Tuesday, September 23, 2008

Katyusha


I first met Katya in March 2007, when we spent about 2 hours at Sovietsk during a tour of Kirov orphanages. She had just come to the orphanage a few months earlier. She didn't talk. She didn't smile. But she stuck by my side, and when it was time for us to leave, she ran looking for me.
I promised I would write to her, and I did. When we became sponsorship coordinators for Sovietsk, I immediately searched for Katya's profile. I became her sponsor, and we write to each other regularly. She sends me pictures she draws and tells me about her interests--gymnastics, boxing, school, or the orphanage animals. Her letters are a bit reserved, but always a little bit funny--full of spunk.
When we arrived at Soviestk in August, I met a different Katya. The caregivers told her I would be coming to see her, and she was watching for the bus to arrive. When she saw us, she snuck over to our group and hid behind a caregiver until I saw her and called her name. That was the last time I saw a shy Katya! She ran over, gave me a huge hug, and was joined at my hip from that point on. It was such a joy to hear her laugh, to see her smile, to watch her confidence and adventurousness throughout the week.

Katya wasn't staying at Sovietsk when we were there. She spent the summer at a caregiver's home within walking distance from the orphanage. Every morning, our bedroom door would fly open, and there was Katya! She brought me fresh milk--still warm--and berries from the home she was visiting. She played guitar and volleyball and introduced me to the cats and helped me find mushrooms and showed me how to flip blini and laughed at my horrible pronunciation of the Russian ы vowel. At dinner time every day, it was hard to send her home.
I was so amazed to see what a different girl Katya had become in the last year and a half. I am not naive when it comes to children living in institutions, though. The survival skills these children develop are quite sophisticated--if a child has the resilience to capitalize on her strengths, she will use that to her advantage in an institution. It is easier to be gregarious than it is to be vulnerable. Befriending the adults in the room has its advantages, and I have seen her exert her 'leadership skills' over the other children. As the director put it, Katya is 'complicated.'
Katya is 10 years old, a point when girls start learning how to be young women. This is yet another crucial time when a girl needs a mother.
Katya got a letter from her mother while I was visiting. I gently asked her what she thought about this, but she didn't say much. As the week went on, I wondered . . . . I'm 28, and Katya is 10. I wonder if I am her mother's age.
I wonder if I am anything like her mother.

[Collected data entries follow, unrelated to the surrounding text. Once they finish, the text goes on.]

-- ==== Sys2Proof/Laws/Operations.lean ====
section
/-!
SUPPORT. What every operation on the state that the meanings share does to memory: it leaves it as it is (`_mem`), or keeps its
canonical form (`_wf`).
-/
namespace Sys2Proof.Machine

set_option linter.unusedTactic false
set_option linter.unnecessarySeqFocus false
set_option Elab.async false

Katya has so many wonderful qualities: she is hilarious, smart as a whip, a natural leader, brave, beautiful, strong, and kind. But even bright and spunky and clever girls need a mother.

1 comment:

Matt and Carla Morgan said...

She's adorable.

And, she sounds a lot like you! What a blessing you are for each other. I do pray that your sweet, spunky Katyuska gets a mama to raise her into womanhood. Bless her heart.